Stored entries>
[Start of section]
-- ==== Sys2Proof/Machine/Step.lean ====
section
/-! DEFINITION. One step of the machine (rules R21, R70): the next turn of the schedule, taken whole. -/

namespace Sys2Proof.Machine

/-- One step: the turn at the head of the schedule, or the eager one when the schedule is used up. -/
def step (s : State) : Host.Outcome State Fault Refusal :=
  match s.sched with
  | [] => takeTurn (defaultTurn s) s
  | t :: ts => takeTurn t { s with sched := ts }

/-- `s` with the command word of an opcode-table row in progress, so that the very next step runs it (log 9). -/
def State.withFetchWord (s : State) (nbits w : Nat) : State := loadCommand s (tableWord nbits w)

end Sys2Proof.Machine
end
[End of section]
TASK DESCRIPTION>
The full set of entries above should be given again exactly.

THE COMPLETED TASK>
-- ==== Sys2Proof/Machine/Step.lean ====
section
/-! DEFINITION. One step of the machine (rules R21, R70): the next turn of the schedule, taken whole. -/

namespace Sys2Proof.Machine

/-- One step: the turn at the head of the schedule, or the eager one when the schedule is used up. -/
def step (s : State) : Host.Outcome State Fault Refusal :=
  match s.sched with
  | [] => takeTurn (defaultTurn s) s
  | t :: ts => takeTurn t { s with sched := ts }

/-- `s` with the command word of an opcode-table row in progress, so that the very next step runs it (log 9). -/
def State.withFetchWord (s : State) (nbits w : Nat) : State := loadCommand s (tableWord nbits w)

end Sys2Proof.Machine
end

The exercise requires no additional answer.